*Material for this task:*

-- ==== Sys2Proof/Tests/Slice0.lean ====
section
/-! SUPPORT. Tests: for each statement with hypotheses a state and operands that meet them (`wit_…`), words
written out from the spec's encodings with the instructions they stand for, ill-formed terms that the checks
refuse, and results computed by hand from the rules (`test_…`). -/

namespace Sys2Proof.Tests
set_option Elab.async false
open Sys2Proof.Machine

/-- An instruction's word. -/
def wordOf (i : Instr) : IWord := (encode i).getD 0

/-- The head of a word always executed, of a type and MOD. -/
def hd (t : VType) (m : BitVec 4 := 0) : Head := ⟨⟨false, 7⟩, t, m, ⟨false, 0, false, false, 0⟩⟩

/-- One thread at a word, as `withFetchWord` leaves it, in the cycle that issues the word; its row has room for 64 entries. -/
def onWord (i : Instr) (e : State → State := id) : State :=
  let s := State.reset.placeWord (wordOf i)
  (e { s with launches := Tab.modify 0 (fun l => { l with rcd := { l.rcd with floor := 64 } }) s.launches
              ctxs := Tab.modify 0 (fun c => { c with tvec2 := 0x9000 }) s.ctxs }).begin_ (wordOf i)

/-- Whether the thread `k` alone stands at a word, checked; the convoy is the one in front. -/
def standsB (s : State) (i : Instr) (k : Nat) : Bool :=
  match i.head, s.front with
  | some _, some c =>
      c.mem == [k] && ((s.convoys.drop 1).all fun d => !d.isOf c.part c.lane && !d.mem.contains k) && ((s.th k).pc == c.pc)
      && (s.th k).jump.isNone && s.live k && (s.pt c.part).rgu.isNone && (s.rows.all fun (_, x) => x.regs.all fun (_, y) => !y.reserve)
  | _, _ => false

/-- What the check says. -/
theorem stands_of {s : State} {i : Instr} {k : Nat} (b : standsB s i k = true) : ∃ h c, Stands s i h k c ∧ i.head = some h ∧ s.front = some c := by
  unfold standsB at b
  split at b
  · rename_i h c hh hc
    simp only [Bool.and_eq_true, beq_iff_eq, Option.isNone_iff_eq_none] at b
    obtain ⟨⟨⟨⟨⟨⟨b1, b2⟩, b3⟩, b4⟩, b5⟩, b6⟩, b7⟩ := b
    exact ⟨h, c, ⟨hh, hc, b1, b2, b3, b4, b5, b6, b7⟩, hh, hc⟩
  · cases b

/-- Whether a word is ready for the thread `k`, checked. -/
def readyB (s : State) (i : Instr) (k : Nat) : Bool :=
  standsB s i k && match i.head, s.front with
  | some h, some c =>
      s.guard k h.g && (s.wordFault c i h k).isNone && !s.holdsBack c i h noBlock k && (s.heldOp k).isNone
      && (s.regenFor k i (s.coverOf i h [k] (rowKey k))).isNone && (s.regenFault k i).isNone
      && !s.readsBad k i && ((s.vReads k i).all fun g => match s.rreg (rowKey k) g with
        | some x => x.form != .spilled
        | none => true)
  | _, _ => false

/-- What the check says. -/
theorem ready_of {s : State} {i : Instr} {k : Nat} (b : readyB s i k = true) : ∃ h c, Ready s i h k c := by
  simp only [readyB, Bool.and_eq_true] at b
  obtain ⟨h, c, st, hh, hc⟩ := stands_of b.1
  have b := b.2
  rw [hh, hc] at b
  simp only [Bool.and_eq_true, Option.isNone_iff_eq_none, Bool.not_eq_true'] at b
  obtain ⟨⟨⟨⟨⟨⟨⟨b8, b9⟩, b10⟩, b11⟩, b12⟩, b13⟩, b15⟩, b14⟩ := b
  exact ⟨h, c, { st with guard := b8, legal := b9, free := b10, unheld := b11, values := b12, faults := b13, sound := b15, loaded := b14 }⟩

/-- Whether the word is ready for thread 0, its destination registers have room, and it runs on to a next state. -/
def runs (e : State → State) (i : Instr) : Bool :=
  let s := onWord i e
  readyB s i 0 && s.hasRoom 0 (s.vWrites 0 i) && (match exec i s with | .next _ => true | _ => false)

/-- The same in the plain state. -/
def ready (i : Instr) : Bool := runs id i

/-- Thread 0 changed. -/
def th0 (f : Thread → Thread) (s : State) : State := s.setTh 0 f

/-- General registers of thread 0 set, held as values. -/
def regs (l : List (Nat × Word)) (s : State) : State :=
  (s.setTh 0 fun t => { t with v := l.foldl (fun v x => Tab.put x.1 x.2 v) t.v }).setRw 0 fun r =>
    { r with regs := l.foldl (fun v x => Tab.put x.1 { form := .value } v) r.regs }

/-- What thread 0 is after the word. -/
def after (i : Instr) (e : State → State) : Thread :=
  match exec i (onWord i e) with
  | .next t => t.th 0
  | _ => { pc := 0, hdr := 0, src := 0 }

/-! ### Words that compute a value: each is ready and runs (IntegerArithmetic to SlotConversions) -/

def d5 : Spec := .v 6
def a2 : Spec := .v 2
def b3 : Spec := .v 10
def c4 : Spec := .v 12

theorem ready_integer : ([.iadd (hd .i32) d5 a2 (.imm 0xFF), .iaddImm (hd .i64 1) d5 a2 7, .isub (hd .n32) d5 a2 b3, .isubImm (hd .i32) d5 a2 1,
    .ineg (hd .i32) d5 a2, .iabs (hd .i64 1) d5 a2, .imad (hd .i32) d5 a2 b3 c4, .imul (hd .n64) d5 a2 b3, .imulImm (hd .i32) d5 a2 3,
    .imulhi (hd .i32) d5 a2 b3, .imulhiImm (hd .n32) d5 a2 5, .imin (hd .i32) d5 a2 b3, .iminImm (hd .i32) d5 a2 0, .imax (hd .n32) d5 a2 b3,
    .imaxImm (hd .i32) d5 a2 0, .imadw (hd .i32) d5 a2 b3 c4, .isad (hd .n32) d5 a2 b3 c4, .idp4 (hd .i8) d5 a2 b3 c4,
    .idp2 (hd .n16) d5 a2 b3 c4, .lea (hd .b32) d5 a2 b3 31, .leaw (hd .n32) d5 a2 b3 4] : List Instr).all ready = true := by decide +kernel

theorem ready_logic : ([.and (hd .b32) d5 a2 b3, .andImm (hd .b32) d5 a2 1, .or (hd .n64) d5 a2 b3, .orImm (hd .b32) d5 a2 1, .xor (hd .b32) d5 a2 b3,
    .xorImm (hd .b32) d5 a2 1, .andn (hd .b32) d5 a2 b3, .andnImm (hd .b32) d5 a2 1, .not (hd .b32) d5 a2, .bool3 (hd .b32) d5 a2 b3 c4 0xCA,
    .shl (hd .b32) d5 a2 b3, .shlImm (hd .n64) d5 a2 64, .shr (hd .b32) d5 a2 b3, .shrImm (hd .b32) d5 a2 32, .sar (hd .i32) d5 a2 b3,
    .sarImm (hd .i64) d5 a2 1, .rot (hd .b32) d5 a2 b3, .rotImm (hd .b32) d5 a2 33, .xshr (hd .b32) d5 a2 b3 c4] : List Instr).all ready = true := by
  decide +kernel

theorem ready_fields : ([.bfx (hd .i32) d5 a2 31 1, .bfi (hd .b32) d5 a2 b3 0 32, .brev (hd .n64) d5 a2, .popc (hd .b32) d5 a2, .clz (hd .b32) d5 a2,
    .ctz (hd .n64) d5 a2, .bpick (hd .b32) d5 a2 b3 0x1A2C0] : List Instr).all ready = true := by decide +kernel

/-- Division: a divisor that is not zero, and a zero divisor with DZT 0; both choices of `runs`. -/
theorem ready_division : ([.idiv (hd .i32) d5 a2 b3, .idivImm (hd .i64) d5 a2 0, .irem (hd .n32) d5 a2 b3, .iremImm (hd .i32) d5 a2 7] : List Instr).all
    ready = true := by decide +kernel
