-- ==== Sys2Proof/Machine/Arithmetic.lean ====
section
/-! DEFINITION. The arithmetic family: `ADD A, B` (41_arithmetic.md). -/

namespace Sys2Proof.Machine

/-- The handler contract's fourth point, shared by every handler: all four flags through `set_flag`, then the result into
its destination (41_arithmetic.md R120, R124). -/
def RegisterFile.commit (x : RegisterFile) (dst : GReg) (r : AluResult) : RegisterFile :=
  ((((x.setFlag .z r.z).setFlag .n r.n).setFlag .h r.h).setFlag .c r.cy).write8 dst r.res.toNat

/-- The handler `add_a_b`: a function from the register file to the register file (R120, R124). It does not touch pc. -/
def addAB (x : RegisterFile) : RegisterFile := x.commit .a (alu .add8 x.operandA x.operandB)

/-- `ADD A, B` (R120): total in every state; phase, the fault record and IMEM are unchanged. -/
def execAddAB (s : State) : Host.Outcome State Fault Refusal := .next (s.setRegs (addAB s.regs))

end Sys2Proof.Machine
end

*What you need to do:* Counting only lines that contain the word "Machine", state how many appear in the entries, and add nothing.

*Answer box:* 4